Antonio Coronil
Por la tarde, cuando ya estaban hechos los deberes, me gustaba correr hasta la torre metálica con escaleras de caracol. Allí arriba, con el mar enfrente y la ciudad a mi espalda, con todo el viento en mi cara, me entretenía mirando hacia la fina línea, casi invisible, dónde termina el añil de mar y empieza el azul siempre del cielo. Con la altura, mi mirada llegaba más lejos y al fondo, muy allá, me imaginaba ver un punto negro que yo pensaba que era un barco. Pero no un barco de esos enormes y rectangulares de los que fondean en la bahía. No un barco celeste y enorme, cargado con miles de cajones como un gigante tetris. A mí, me parecía ver, el barquito blanco y azul, curvo y marinero dónde mi padre se marchaba a segar los peces del mar, arañando de la bodega la nieve que cubre la plata de las capturas que luego se descargaban en las madrugadas de lonja y coñá.

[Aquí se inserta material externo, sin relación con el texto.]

/-- 40 section 3 (R118): the traces of one value sent as a command and as data have the same length, and differ
exactly in bit 0 of every byte written and in the last wait; each holds six writes, E high in the second of
each group of three only, R/W never. The pin masks are those of R80. -/
def Obligations.CommandAndDataTracesDifferInSelectAndSettle : Prop :=
  ∀ (v : Byte) (s : State), s.cfg.pins = standardPins → s.admitted .ready → s.accessesOk 6 →
    ∃ (t u : State) (w w' : List Byte) (e : List Event),
      exec (.sendCmd v) s = .next t ∧ exec (.sendData v) s = .next u ∧
      t.trace = s.trace ++ e ++ [.delay s.cfg.commandDelay] ∧
      u.trace = s.trace ++ e.map (fun ev => match ev with
        | .write b => .write (b ||| 0x01)
        | other => other) ++ [.delay s.cfg.dataDelay] ∧
      w = writtenBytes e ∧ w' = w.map (· ||| 0x01) ∧
      w.map (fun b => b.getLsbD 2) = [false, true, false, false, true, false] ∧
      ∀ b ∈ w, b.getLsbD 0 = false ∧ b.getLsbD 1 = false ∧ b.getLsbD 3 = s.bl

/-! ### The cursor mapper -/

/-- R140: with a valid configuration, each coordinate saturates at both ends, independently. -/
def Obligations.ResolveSaturatesAtBothEnds : Prop :=
  ∀ (c : Config) (row col : Int), configValid c = true →
    ((resolve c row col).1 : Int) = max 0 (min row (c.rows - 1)) ∧
    ((resolve c row col).2 : Int) = max 0 (min col (c.cols - 1))

/-- 42 section 1 (R141): the address of an in-range position is the row's base plus the column, an ordinary integer sum that
needs no truncation; the bases are 0x00, 0x40, 0x14, 0x54 (R27), and the command byte that carries the address is
0x80 plus it, without a carry (R7). -/
def Obligations.AddressIsRowBasePlusColumn : Prop :=
  (∀ (c : Config) (r k : Nat), configValid c = true → c.rowBases = standardRowBases →
    (r : Int) < c.rows → (k : Int) < c.cols →
    (addrOf c.rowBases r k).toNat = (rowBase c.rowBases r).toNat + k ∧
    (addrOf c.rowBases r k).toNat ≤ 0x7B ∧
    (setDdramByte standardFamily (addrOf c.rowBases r k)).toNat = 0x80 + (rowBase c.rowBases r).toNat + k) ∧
  rowBase standardRowBases 0 = 0x00 ∧ rowBase standardRowBases 1 = 0x40 ∧
  rowBase standardRowBases 2 = 0x14 ∧ rowBase standardRowBases 3 = 0x54

/-- 42 section 1 (R142): SET_CURSOR saturates the requested position, takes the home command at (0, 0) and
SetDDRAMAddress elsewhere, and answers the address, the row's base plus the column; every operand value is legal and
no address is kept. With the row bases of R5 the sum always fits (AddressIsRowBasePlusColumn); with others, where it is
above 0x7F, only that some address is sent and answered is stated (free, log 22). -/
def Obligations.SetCursorResult : Prop :=
  ∀ (row col : Byte) (s : State) (r k : Nat), s.admitted .ready → s.accessesOk 6 →
    (r : Int) = max 0 (min row.toInt (s.cfg.rows - 1)) →
    (k : Int) = max 0 (min col.toInt (s.cfg.cols - 1)) →
    ∃ a : DdramAddr,
      ((rowBase s.cfg.rowBases r).toNat + k ≤ 0x7F → a.toNat = (rowBase s.cfg.rowBases r).toNat + k) ∧
      let cmd : Byte := if r = 0 ∧ k = 0 then s.cfg.family.home else s.cfg.family.setDdram ||| a.setWidth 8
      exec (.setCursor row col) s = .next
        (s.completed (commandTrace s.cfg s.bl cmd) (lowByte s.cfg s.bl cmd 0x00) 6
          (if r = 0 ∧ k = 0 then 0 else a.setWidth 8))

Y si me fijaba mucho, parecía que el puntito del horizonte se hacía más grande y entonces, era señal segura de que la proa apuntaba a la bahía y que a la vuelta de pocas horas, mi padre, con su peto verde subiría el escalón de la cubierta al muelle, para llegar a casa y abriendo su macuto, me regalaría uno de esos cachivaches de colorido africano, con el que alimentar la colección que llenaba la estantería de mi cuarto. En los pocos días que el barco y sus marineros descansaban, mi padre y yo iríamos a muchos sitios, y en cada parada, él me contaría historias del mar, bueno, las más de las veces de la mala mar. Como cuando aquella vez que a toda máquina, llevaron más de una hora una tormenta pegada a popa. O cuando recogiendo el arte, un pez de espada se peleó, como un espadachín de película, con todos los marineros de la cubierta. A mí me encantan estas historias. Sólo quiero ser un poco más mayor, para poder vivirlas con mis propios ojos. Ya lo tengo decidido: seré pescador, un buen pescador… como mi padre. El patrón nos dice que pronto doblaremos el cabo Espartel. Ya estamos en casa. Bueno, todavía nos falta recorrer el pasillo del Estrecho. La pesquera ha sido buena. La bodega está preñada de miles de peces, y la venta y las partes parecen que serán provechosas. Todavía hay tiempo para un café y un cigarro bajo la luna, capitana de las mareas. Yo desde la cubierta, miro el final de este inmenso manto azul. Allá donde la mar termina en una fina línea y se une al cielo, aparecen unos puntitos negros. Parece que se empieza a ver tierra. Las faenas de todos estos días se terminan. Pero hoy lo miro de otra manera, casi con nostalgia, y sabiendo que será la última vez. Ya está hablado con el armador y el patrón. En Agadir, recogí la carta dónde pone que este será mi último embarque, mi última salida a la mar. Ya son muchos años, y aunque me he visto en muchas muy negras, la mar me ha respetado. Esto se termina. Son muchas temporadas fuera de casa y fuera de mi hijo, que anda ya muy espigado y del que sólo tengo recuerdos a retazos. Y a veces, la mayoría de las veces, me he perdido las mejores. Como cuando fue a la guardería,
cuando hizo la comunión, cuando…cuantos… demasiados, han sido demasiados. Por eso, por él, esto se termina. Y no estoy yo muy seguro de que pueda vivir sin sentir este vaivén eterno bajos mis pies. Y no estoy yo seguro de que pueda vivir sin rayar de blanco el cristal azul de la mar en calma chicha. Ni estoy seguro de que viéndolo desde la tierra, pueda yo resistir el veneno de ganarle la partida cada vez que arriamos el arte. Pero todas estas inseguridades, no son nada comparables con la seguridad de que tendré la dicha de ser el espectador más privilegiado de la vida de mi hijo. Por eso, hoy en mi macuto no hay ninguna figurita de colores. Hoy le llevo la carta que le libera de mis alejamientos. Seguro que esto le hará mucha más ilusión.